== INFORMATION SHOWN

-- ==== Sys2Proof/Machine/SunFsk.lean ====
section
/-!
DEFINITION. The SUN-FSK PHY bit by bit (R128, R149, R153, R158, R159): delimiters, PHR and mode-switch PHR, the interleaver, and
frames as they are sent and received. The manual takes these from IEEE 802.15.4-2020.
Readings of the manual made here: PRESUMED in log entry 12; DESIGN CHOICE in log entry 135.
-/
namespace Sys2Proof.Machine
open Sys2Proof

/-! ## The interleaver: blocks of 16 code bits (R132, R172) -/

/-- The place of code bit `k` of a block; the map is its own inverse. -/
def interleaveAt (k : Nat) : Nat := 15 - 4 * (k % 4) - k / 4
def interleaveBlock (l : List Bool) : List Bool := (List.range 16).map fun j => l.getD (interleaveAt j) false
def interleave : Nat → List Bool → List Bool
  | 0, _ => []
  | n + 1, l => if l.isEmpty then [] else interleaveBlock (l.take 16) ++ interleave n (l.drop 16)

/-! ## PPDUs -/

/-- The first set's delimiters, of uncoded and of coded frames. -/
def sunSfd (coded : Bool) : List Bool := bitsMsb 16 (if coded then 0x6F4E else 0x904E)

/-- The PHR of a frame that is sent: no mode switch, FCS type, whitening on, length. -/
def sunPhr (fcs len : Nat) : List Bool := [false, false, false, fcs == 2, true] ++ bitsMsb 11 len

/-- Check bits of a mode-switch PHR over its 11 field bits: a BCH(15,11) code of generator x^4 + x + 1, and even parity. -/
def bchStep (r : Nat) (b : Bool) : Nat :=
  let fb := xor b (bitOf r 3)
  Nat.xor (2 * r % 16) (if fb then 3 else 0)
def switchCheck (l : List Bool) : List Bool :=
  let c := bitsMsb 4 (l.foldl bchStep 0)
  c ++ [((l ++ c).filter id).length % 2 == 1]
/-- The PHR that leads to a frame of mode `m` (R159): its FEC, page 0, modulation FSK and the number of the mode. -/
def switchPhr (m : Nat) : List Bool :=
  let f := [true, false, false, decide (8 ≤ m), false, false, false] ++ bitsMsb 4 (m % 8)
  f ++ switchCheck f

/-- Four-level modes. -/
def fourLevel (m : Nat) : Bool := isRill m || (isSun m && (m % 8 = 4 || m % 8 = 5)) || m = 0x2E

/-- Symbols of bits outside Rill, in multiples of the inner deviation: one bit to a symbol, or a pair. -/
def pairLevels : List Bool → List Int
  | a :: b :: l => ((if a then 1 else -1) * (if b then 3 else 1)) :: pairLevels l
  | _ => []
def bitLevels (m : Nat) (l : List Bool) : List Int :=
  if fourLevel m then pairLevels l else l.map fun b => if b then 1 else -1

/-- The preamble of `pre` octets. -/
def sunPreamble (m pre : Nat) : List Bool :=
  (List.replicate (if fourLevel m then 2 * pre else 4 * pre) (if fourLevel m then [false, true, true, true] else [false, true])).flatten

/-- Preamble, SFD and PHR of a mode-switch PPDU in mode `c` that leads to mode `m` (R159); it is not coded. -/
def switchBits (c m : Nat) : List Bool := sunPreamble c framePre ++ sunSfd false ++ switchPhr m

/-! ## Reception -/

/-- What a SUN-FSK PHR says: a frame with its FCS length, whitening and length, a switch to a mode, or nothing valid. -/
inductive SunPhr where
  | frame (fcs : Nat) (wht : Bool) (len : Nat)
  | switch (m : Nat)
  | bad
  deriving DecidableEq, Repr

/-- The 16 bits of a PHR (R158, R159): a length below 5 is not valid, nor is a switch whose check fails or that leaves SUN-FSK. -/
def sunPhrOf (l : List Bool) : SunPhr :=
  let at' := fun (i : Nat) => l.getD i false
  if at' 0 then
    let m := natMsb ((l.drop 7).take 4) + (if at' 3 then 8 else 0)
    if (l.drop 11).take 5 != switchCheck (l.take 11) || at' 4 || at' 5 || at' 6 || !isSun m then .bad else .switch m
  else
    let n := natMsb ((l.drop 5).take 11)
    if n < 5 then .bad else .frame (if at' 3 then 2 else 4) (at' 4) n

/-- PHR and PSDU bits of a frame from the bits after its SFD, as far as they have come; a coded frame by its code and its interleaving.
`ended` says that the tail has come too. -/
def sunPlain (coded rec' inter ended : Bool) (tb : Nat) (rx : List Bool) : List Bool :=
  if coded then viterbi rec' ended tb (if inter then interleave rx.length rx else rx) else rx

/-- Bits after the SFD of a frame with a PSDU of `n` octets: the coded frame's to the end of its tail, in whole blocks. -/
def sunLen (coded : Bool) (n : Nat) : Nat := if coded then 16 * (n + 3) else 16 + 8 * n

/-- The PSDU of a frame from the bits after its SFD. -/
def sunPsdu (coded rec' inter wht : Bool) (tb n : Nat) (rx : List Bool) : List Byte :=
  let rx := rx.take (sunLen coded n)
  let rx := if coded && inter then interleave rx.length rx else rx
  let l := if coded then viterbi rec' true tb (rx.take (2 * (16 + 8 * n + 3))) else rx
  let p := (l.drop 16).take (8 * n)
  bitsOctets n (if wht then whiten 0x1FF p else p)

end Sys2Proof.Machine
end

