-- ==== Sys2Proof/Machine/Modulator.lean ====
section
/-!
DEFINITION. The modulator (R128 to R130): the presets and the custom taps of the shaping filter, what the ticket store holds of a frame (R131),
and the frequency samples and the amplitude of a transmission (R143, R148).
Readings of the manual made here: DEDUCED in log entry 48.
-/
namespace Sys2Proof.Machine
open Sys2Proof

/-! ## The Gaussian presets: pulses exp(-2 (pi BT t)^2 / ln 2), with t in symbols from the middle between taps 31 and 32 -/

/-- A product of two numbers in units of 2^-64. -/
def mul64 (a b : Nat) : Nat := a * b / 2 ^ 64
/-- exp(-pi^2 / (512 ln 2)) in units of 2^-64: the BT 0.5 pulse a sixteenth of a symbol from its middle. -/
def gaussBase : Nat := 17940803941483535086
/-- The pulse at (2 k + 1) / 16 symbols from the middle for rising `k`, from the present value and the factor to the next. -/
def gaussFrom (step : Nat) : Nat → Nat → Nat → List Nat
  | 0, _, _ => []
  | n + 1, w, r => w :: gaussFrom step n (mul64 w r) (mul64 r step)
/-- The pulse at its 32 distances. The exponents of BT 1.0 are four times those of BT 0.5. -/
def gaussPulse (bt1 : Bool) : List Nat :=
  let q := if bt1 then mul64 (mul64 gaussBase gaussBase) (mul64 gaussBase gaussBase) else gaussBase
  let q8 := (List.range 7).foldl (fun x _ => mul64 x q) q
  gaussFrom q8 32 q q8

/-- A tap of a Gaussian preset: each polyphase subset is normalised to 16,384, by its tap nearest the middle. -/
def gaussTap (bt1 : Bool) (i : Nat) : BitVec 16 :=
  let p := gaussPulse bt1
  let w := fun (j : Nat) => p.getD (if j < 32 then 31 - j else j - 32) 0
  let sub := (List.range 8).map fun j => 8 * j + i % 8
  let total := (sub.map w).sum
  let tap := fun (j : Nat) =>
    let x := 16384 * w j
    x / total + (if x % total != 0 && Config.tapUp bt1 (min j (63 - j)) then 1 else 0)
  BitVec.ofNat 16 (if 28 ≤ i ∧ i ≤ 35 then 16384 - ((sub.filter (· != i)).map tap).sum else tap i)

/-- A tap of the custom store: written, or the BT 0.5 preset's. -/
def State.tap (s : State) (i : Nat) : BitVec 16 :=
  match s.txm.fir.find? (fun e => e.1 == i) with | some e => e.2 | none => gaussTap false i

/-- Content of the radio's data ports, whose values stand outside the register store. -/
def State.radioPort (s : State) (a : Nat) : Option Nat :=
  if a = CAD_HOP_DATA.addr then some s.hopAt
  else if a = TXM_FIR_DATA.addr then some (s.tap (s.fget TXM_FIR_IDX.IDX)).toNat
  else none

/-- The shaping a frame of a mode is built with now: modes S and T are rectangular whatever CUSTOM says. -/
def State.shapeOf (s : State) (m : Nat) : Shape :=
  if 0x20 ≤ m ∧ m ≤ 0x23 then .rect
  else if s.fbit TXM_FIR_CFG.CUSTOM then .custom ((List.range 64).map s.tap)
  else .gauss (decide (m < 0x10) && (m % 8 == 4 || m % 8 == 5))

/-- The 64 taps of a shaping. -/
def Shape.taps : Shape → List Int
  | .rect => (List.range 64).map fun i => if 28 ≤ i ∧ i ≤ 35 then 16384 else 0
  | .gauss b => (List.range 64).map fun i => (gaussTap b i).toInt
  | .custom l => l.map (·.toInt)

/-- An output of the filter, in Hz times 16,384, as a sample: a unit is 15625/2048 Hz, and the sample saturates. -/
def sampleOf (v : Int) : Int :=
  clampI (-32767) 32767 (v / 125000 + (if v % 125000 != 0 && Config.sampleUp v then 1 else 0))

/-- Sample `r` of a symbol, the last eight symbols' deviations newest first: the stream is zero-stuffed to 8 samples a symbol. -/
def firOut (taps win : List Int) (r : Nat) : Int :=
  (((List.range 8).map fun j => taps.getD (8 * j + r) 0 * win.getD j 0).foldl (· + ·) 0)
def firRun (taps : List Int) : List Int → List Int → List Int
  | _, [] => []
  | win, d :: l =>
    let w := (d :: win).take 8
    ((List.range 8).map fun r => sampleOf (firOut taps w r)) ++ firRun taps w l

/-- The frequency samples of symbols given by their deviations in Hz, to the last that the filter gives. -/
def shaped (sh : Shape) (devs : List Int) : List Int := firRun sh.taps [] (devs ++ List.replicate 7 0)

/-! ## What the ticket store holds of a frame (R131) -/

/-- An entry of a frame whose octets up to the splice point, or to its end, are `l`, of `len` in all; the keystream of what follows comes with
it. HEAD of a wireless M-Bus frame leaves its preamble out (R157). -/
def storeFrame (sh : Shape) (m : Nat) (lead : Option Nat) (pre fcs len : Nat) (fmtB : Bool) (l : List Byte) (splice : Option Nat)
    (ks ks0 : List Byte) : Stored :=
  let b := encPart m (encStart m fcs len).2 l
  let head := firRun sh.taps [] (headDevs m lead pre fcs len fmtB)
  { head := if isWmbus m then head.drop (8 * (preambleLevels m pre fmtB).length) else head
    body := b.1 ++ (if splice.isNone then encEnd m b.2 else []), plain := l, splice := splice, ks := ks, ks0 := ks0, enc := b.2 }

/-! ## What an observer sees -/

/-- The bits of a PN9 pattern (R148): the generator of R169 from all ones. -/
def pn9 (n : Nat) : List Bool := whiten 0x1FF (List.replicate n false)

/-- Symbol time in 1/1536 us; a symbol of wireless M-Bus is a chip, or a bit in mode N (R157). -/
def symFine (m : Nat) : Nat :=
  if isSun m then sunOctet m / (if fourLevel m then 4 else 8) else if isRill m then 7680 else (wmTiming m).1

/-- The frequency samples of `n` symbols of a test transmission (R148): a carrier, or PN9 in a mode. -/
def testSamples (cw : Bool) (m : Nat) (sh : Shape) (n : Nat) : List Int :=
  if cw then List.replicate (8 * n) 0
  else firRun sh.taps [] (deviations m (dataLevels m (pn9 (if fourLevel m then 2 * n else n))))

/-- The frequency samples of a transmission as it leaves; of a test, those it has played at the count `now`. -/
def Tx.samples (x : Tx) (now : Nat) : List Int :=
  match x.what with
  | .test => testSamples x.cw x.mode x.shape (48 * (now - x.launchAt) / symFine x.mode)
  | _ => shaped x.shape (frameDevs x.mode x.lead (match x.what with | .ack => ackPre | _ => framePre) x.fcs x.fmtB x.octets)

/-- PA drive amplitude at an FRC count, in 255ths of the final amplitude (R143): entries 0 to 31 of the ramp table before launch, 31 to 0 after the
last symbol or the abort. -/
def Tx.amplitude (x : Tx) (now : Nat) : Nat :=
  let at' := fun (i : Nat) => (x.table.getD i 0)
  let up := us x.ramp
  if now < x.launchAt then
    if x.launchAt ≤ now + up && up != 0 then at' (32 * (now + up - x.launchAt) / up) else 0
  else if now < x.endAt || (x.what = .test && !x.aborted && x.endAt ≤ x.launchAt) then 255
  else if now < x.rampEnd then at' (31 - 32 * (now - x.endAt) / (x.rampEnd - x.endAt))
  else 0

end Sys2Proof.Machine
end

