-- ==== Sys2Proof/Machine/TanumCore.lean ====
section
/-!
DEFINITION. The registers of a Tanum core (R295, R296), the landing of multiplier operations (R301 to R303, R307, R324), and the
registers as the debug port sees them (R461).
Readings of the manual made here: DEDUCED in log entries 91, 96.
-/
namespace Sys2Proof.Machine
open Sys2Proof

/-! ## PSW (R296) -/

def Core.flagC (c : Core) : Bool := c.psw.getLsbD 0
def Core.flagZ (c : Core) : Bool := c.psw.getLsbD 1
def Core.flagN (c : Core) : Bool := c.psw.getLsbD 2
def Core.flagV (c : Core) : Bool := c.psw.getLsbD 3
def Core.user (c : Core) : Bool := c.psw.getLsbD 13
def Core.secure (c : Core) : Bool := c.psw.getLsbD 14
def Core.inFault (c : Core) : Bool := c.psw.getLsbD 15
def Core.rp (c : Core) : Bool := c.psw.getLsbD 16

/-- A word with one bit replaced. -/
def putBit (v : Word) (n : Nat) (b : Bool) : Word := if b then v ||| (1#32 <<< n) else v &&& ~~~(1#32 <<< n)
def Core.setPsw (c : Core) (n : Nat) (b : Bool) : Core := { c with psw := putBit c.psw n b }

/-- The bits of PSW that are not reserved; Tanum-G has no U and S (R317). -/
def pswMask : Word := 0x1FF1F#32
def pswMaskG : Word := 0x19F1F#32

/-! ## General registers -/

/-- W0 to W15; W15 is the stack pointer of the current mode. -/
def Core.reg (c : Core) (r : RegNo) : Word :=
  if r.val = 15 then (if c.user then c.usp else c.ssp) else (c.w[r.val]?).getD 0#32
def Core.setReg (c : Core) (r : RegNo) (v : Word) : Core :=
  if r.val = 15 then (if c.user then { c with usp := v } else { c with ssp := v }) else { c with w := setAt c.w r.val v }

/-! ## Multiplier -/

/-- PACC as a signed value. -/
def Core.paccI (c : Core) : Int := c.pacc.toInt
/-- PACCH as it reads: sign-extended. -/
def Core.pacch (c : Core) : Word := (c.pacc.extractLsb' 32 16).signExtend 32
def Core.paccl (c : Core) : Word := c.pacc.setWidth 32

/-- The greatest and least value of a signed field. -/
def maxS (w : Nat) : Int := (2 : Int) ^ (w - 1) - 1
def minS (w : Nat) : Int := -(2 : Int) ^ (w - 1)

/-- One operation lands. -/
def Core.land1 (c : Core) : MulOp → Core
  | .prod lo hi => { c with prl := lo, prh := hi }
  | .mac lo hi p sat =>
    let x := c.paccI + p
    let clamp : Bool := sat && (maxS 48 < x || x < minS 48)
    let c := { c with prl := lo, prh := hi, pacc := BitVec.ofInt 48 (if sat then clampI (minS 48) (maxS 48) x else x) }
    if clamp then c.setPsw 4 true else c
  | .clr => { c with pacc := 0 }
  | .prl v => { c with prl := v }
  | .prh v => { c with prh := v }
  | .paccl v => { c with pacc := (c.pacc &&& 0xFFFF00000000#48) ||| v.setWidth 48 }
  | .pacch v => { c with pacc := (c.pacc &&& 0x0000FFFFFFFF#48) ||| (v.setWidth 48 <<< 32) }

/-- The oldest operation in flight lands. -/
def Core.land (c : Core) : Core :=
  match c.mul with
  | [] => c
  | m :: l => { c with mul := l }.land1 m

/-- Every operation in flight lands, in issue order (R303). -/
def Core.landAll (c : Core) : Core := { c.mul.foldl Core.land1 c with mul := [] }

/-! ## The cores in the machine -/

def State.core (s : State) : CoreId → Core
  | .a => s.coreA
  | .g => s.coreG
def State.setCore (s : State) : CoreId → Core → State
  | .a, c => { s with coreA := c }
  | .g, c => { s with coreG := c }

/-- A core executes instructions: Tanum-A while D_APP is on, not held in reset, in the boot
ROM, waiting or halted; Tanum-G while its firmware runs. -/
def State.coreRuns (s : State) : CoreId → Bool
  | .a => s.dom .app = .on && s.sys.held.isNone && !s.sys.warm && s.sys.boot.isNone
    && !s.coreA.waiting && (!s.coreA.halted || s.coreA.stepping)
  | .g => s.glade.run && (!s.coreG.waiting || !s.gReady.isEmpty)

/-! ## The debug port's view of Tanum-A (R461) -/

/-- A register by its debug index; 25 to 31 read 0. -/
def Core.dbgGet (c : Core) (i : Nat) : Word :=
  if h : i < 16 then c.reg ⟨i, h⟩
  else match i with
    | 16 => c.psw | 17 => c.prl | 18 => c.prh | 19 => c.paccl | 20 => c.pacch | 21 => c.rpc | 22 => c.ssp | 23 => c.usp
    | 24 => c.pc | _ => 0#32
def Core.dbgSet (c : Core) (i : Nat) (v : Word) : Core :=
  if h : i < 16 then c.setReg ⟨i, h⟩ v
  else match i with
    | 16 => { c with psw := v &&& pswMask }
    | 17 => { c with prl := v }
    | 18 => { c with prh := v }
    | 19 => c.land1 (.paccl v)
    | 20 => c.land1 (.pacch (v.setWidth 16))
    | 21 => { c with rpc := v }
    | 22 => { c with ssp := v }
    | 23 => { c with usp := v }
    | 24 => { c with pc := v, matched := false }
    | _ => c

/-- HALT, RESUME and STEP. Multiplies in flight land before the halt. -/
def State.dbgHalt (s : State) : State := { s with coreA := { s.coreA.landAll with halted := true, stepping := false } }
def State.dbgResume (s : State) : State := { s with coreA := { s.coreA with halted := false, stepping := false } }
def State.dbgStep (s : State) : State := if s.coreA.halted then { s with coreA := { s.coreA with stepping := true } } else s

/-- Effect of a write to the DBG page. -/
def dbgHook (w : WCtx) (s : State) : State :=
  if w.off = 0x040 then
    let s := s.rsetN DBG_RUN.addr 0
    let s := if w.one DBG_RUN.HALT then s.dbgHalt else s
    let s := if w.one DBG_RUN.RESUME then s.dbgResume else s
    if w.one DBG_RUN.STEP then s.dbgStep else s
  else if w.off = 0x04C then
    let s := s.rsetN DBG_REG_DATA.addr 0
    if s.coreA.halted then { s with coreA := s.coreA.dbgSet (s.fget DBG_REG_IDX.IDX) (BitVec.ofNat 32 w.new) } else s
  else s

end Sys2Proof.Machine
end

====

THE TASK
Say how many lines in the records above hold "launchAt", and give no other text.

TASK SOLUTION
4